The windshield shattered, Mr Aziz said.
The 48-year-old is responsible for singlehandedly stopping the Christchurch shooter from continuing the massacre at the Linwood mosque, the second mosque he targeted during Friday's mass shootings.
The gunman killed 41 people at the Al Noor mosque before heading across town to the Linwood mosque where he killed seven others. One other person died at the hospital later.

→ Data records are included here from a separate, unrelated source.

-- ==== Sys2Proof/Laws/State.lean ====
section
/-! SUPPORT. The small lemmas of the state's named updates: each leaves every other field of the state, and every reading of one, as it was. -/

namespace Sys2Proof.Machine

open Sys2Proof

variable (s : State)

@[simp] theorem setReg_fuses (a : Nat) (d : Word) : (s.setReg a d).fuses = s.fuses := rfl
@[simp] theorem setReg_clk (a : Nat) (d : Word) : (s.setReg a d).clk = s.clk := rfl
@[simp] theorem setReg_port (a : Nat) (d : Word) : (s.setReg a d).port = s.port := rfl
@[simp] theorem setReg_sb (a : Nat) (d : Word) : (s.setReg a d).sb = s.sb := rfl
@[simp] theorem setReg_tap (a : Nat) (d : Word) : (s.setReg a d).tap = s.tap := rfl
@[simp] theorem setReg_lc (a : Nat) (d : Word) : (s.setReg a d).lc = s.lc := rfl
@[simp] theorem setReg_fault (a : Nat) (d : Word) : (s.setReg a d).fault = s.fault := rfl
@[simp] theorem setReg_intc (a : Nat) (d : Word) : (s.setReg a d).intc = s.intc := rfl
@[simp] theorem setReg_img (a : Nat) (d : Word) : (s.setReg a d).img = s.img := rfl
@[simp] theorem setReg_load (a : Nat) (d : Word) : (s.setReg a d).load = s.load := rfl
@[simp] theorem setReg_link (a : Nat) (d : Word) : (s.setReg a d).link = s.link := rfl
@[simp] theorem setReg_rcd (a : Nat) (d : Word) : (s.setReg a d).rcd = s.rcd := rfl
@[simp] theorem setReg_flash (a : Nat) (d : Word) : (s.setReg a d).flash = s.flash := rfl
@[simp] theorem setReg_seqs (a : Nat) (d : Word) : (s.setReg a d).seqs = s.seqs := rfl
@[simp] theorem setReg_wells (a : Nat) (d : Word) : (s.setReg a d).wells = s.wells := rfl
@[simp] theorem setReg_pumps (a : Nat) (d : Word) : (s.setReg a d).pumps = s.pumps := rfl
@[simp] theorem setReg_clusters (a : Nat) (d : Word) : (s.setReg a d).clusters = s.clusters := rfl
@[simp] theorem setReg_tiles (a : Nat) (d : Word) : (s.setReg a d).tiles = s.tiles := rfl
@[simp] theorem setReg_plan (a : Nat) (d : Word) : (s.setReg a d).plan = s.plan := rfl
@[simp] theorem setReg_gov (a : Nat) (d : Word) : (s.setReg a d).gov = s.gov := rfl
@[simp] theorem setReg_capEvents (a : Nat) (d : Word) : (s.setReg a d).capEvents = s.capEvents := rfl
@[simp] theorem setReg_freeCtr (a : Nat) (d : Word) : (s.setReg a d).freeCtr = s.freeCtr := rfl
@[simp] theorem setReg_pending (a : Nat) (d : Word) : (s.setReg a d).pending = s.pending := rfl
@[simp] theorem setReg_well (a : Nat) (d : Word) (t2 w2 : Nat) : (s.setReg a d).well t2 w2 = s.well t2 w2 := rfl
@[simp] theorem setReg_pump (a : Nat) (d : Word) (t2 w2 p2 : Nat) : (s.setReg a d).pump t2 w2 p2 = s.pump t2 w2 p2 := rfl
@[simp] theorem setReg_cluster (a : Nat) (d : Word) (t2 k2 : Nat) : (s.setReg a d).cluster t2 k2 = s.cluster t2 k2 := rfl
@[simp] theorem setReg_tile (a : Nat) (d : Word) (t2 : Nat) : (s.setReg a d).tile t2 = s.tile t2 := rfl
@[simp] theorem setReg_sq (a : Nat) (d : Word) (n2 : Nat) : (s.setReg a d).sq n2 = s.sq n2 := rfl
@[simp] theorem setReg_topoWord (a : Nat) (d : Word) (t2 w2 : Nat) : (s.setReg a d).topoWord t2 w2 = s.topoWord t2 w2 := rfl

"If it wasn't for Aziz, the death toll would have been far higher", Latef Alabi, Linwood's mosque's acting imam told AP. He saw a guy in black military-style gear and a helmet holding a large gun, and assumed it was a police officer. Then he saw two bodies and heard the gunman yelling obscenities.
He yelled at the congregation of more than 80 people to get down but Aziz did not hesitate to go out and confront the gunman, said Alabi. "He went after him, and he managed to overpower him, and that's how we were saved", Alabi said, referring to Aziz.
"Then this brother came over".
Mr Aziz said as he ran outside screaming, he was hoping to distract the attacker. He said the suspect ran to his auto and got in, which is when he threw a gun at the vehicle.
The gunman returned, firing. At that moment, Aziz spotted a gun the suspect had forgotten on the floor, picked it up, aimed at the attacker and pulled the trigger, but nothing came out.
The gunman began shooting at Mr Aziz, but he managed to dodge between cars parked outside the mosque.
Abdul Aziz smashed window of the terrorist's vehicle with strikes of the gun, which the culprit had dropped to pull out more weapons from his auto.
But he drove away and Mr Aziz said he chased the auto down the street to a red light, before it made a U-turn and sped away.
Police caught the man a few minutes later.
Originally from Kabul, Afghanistan, Mr Aziz said he left as a refugee when he was a child and lived for more than 25 years in Australia before moving to New Zealand a couple of years ago.
"If that hadn't happened, many more would have died and I wouldn't be here now", he said.
Mr Aziz said he did not feel fear or much of anything when facing the gunman - it was like he was on autopilot.
Australian Brenton Tarrant, 28, has been charged with one count of murder over the slayings and a judge said on Saturday that it was reasonable to assume more charges would follow. And he believes that God, that Allah, didn't think it was his time to die.